TASK REQUIREMENTS: Your task is to repeat the entries exactly from their first line through the line with "simp [Memory.read?_eq_none.mpr (Nat.le_of_not_lt", and to stop there.

Records from a collection:
# # # # # # #
-- ==== Sys2Proof/Laws/Memory.lean ====
section
/-! SUPPORT. The program memory: reads, the loader's writes, and the canonical form. -/

namespace Sys2Proof.Machine

theorem Memory.read?_of_lt {m : Memory} {addr : Nat} (h : addr < m.len.toNat) :
    m.read? addr = some (cellAt m.cells addr) := by
  simp [Memory.read?, Memory.inBounds, h]

theorem Memory.read?_eq_none {m : Memory} {addr : Nat} : m.read? addr = none ↔ m.len.toNat ≤ addr := by
  simp [Memory.read?, Memory.inBounds]

theorem Memory.lt_of_read?_eq_some {m : Memory} {addr : Nat} {b : Byte} (h : m.read? addr = some b) :
    addr < m.len.toNat := by
  by_contra hn
  simp [Memory.read?_eq_none.mpr (Nat.le_of_not_lt hn)] at h

/-- A canonical list between two bounds is one between wider bounds. -/
theorem cellsWf_mono {lo lo' hi hi' : Nat} (hlo : lo' ≤ lo) (hhi : hi ≤ hi') :
    ∀ {cs : List Host.Cell}, cellsWf lo hi cs = true → cellsWf lo' hi' cs = true := by
  intro cs
  induction cs generalizing lo lo' with
  | nil => intro _; rfl
  | cons c cs ih =>
    obtain ⟨k, b⟩ := c
    simp only [cellsWf, Bool.and_eq_true, decide_eq_true_eq]
    rintro ⟨⟨⟨h1, h2⟩, h3⟩, h4⟩
    exact ⟨⟨⟨by omega, by omega⟩, h3⟩, ih (le_refl _) h4⟩

/-- Below its lower bound a canonical list has nothing listed. -/
theorem cellAt_below {lo hi addr : Nat} (h : addr < lo) :
    ∀ {cs : List Host.Cell}, cellsWf lo hi cs = true → cellAt cs addr = Config.unlistedByte := by
  intro cs
  induction cs generalizing lo with
  | nil => intro _; rfl
  | cons c cs ih =>
    obtain ⟨k, b⟩ := c
    simp only [cellsWf, Bool.and_eq_true, decide_eq_true_eq]
    rintro ⟨⟨⟨h1, h2⟩, h3⟩, h4⟩
    have hk : k ≠ addr := by omega
    simp only [cellAt, hk, if_false]
    exact ih (by omega) h4

/-- Setting a byte in bounds keeps the canonical form. -/
theorem setCell_wf {lo hi addr : Nat} {b : Byte} (hlo : lo ≤ addr) (hhi : addr < hi) :
    ∀ {cs : List Host.Cell}, cellsWf lo hi cs = true → cellsWf lo hi (setCell cs addr b) = true := by
  intro cs
  induction cs generalizing lo with
  | nil => intro _; by_cases hb : b = Config.unlistedByte <;> simp [setCell, cellsWf, hb, hlo, hhi]
  | cons c cs ih =>
    obtain ⟨k, d⟩ := c
    simp only [cellsWf, Bool.and_eq_true, decide_eq_true_eq]
    rintro ⟨⟨⟨h1, h2⟩, h3⟩, h4⟩
    unfold setCell
    by_cases hlt : addr < k
    · by_cases hb : b = Config.unlistedByte <;> simp [hlt, hb, cellsWf, h1, h2, h3, h4, hlo, hhi, Nat.succ_le_of_lt hlt]
    · by_cases heq : addr = k
      · subst heq
        by_cases hb : b = Config.unlistedByte
        · simp only [hb, lt_irrefl, if_false, if_true]
          exact cellsWf_mono (by omega) (le_refl _) h4
        · simp [hb, cellsWf, h1, h2, h4]
      · simp only [hlt, heq, if_false, cellsWf, Bool.and_eq_true, decide_eq_true_eq]
        exact ⟨⟨⟨h1, h2⟩, h3⟩, ih (by omega) h4⟩

/-- Reading back the byte that was set. -/
theorem cellAt_setCell_same {lo hi addr : Nat} {b : Byte} :
    ∀ {cs : List Host.Cell}, cellsWf lo hi cs = true → cellAt (setCell cs addr b) addr = b := by
  intro cs
  induction cs generalizing lo with
  | nil => intro _; by_cases hb : b = Config.unlistedByte <;> simp [setCell, cellAt, hb]
  | cons c cs ih =>
    obtain ⟨k, d⟩ := c
    simp only [cellsWf, Bool.and_eq_true, decide_eq_true_eq]
    rintro ⟨⟨⟨h1, h2⟩, h3⟩, h4⟩
    unfold setCell
    by_cases hlt : addr < k
    · by_cases hb : b = Config.unlistedByte
      · have hk : k ≠ addr := by omega
        simp only [hlt, hb, if_true, cellAt, hk, if_false]
        exact cellAt_below (by omega) h4
      · simp [hlt, hb, cellAt]
    · by_cases heq : addr = k
      · subst heq
        by_cases hb : b = Config.unlistedByte
        · simp only [hb, lt_irrefl, if_false, if_true]
          exact cellAt_below (by omega) h4
        · simp [hb, cellAt]
      · have hk : k ≠ addr := fun h => heq h.symm
        simp only [hlt, heq, if_false, cellAt, hk]
        exact ih h4

/-- Setting one byte leaves every other address as it was. -/
theorem cellAt_setCell_other {addr other : Nat} {b : Byte} (hne : other ≠ addr) :
    ∀ {cs : List Host.Cell}, cellAt (setCell cs addr b) other = cellAt cs other := by
  intro cs
  induction cs with
  | nil => by_cases hb : b = Config.unlistedByte <;> simp [setCell, cellAt, hb, hne.symm]
  | cons c cs ih =>
    obtain ⟨k, d⟩ := c
    unfold setCell
    by_cases hlt : addr < k
    · by_cases hb : b = Config.unlistedByte <;> simp [hlt, hb, cellAt, hne.symm]
    · by_cases heq : addr = k
      · subst heq
        by_cases hb : b = Config.unlistedByte <;> simp [hb, cellAt, hne.symm]
      · simp only [hlt, heq, if_false, cellAt, ih]

theorem Memory.write_wf {m : Memory} (addr : Nat) (b : Byte) (h : m.wf = true) : (m.write addr b).wf = true := by
  unfold Memory.write
  split
  · rename_i hin
    simp only [Memory.inBounds, decide_eq_true_eq] at hin
    exact setCell_wf (Nat.zero_le _) hin h
  · exact h

@[simp] theorem Memory.write_len (m : Memory) (addr : Nat) (b : Byte) : (m.write addr b).len = m.len := by
  unfold Memory.write; split <;> rfl

theorem Memory.read?_write_same {m : Memory} {addr : Nat} {b : Byte} (h : m.wf = true) (hin : addr < m.len.toNat) :
    (m.write addr b).read? addr = some b := by
  rw [Memory.read?_of_lt (by simpa using hin)]
  simp only [Memory.write, Memory.inBounds, hin, decide_true, if_true]
  exact congrArg some (cellAt_setCell_same h)

theorem Memory.read?_write_other {m : Memory} {addr other : Nat} {b : Byte} (hne : other ≠ addr) :
    (m.write addr b).read? other = m.read? other := by
  unfold Memory.write
  split
  · simp [Memory.read?, Memory.inBounds, cellAt_setCell_other hne]
  · rfl

theorem Memory.growTo_len_toNat (m : Memory) (n : Nat) :
    (m.growTo n).len.toNat = max m.len.toNat (min n 0xFFFF) := by
  have hm := m.len.isLt
  unfold Memory.growTo
  split
  · simp only [Config.maxProgramLen, BitVec.toNat_ofNat]
    omega
  · omega

@[simp] theorem Memory.growTo_cells (m : Memory) (n : Nat) : (m.growTo n).cells = m.cells := by
  unfold Memory.growTo; split <;> rfl

theorem Memory.growTo_wf {m : Memory} (n : Nat) (h : m.wf = true) : (m.growTo n).wf = true := by
  unfold Memory.wf
  rw [Memory.growTo_cells, Memory.growTo_len_toNat]
  exact cellsWf_mono (le_refl _) (le_max_left _ _) h

theorem cellsFrom_wf {hi : Nat} (bs : List Byte) : ∀ {addr : Nat}, addr + bs.length ≤ hi →
    cellsWf addr hi (cellsFrom addr bs) = true := by
  induction bs with
  | nil => intro addr _; rfl
  | cons b bs ih =>
    intro addr h
    simp only [List.length_cons] at h
    have ih' := ih (addr := addr + 1) (by omega)
    by_cases hb : b = Config.unlistedByte
    · simp only [cellsFrom, hb, if_true]
      exact cellsWf_mono (by omega) (le_refl _) ih'
    · simp only [cellsFrom, hb, if_false, cellsWf, ih', Bool.and_true, Bool.and_eq_true, decide_eq_true_eq]
      exact ⟨⟨by omega, by omega⟩, hb⟩

/-- A laid out byte sequence reads as the sequence does. -/
theorem cellAt_cellsFrom (bs : List Byte) : ∀ addr k : Nat,
    cellAt (cellsFrom addr bs) (addr + k) = (bs[k]?).getD Config.unlistedByte := by
  induction bs with
  | nil => intro addr k; rfl
  | cons b bs ih =>
    intro addr k
    have hwf := cellsFrom_wf bs (addr := addr + 1) (hi := addr + 1 + bs.length) (le_refl _)
    cases k with
    | zero =>
      by_cases hb : b = Config.unlistedByte
      · simp only [cellsFrom, hb, if_true]
        rw [cellAt_below (by omega) hwf]
        rfl
      · simp [cellsFrom, hb, cellAt]
    | succ k =>
      have hk := ih (addr + 1) k
      rw [show addr + (k + 1) = addr + 1 + k by omega, List.getElem?_cons_succ]
      by_cases hb : b = Config.unlistedByte
      · simp only [cellsFrom, hb, if_true, hk]
      · simp only [cellsFrom, hb, if_false, cellAt]
        rw [if_neg (by omega), hk]

theorem Memory.ofBytes_wf {program : List Byte} (h : programFits program = true) :
    (Memory.ofBytes program).wf = true := by
  have h' : program.length ≤ 0xFFFF := of_decide_eq_true h
  refine cellsFrom_wf program ?_
  simp only [Memory.ofBytes, BitVec.toNat_ofNat]
  omega

end Sys2Proof.Machine
end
# # # # # # #
ANSWER TO THE EXERCISE:
-- ==== Sys2Proof/Laws/Memory.lean ====
section
/-! SUPPORT. The program memory: reads, the loader's writes, and the canonical form. -/

namespace Sys2Proof.Machine

theorem Memory.read?_of_lt {m : Memory} {addr : Nat} (h : addr < m.len.toNat) :
    m.read? addr = some (cellAt m.cells addr) := by
  simp [Memory.read?, Memory.inBounds, h]

theorem Memory.read?_eq_none {m : Memory} {addr : Nat} : m.read? addr = none ↔ m.len.toNat ≤ addr := by
  simp [Memory.read?, Memory.inBounds]

theorem Memory.lt_of_read?_eq_some {m : Memory} {addr : Nat} {b : Byte} (h : m.read? addr = some b) :
    addr < m.len.toNat := by
  by_contra hn
  simp [Memory.read?_eq_none.mpr (Nat.le_of_not_lt hn)] at h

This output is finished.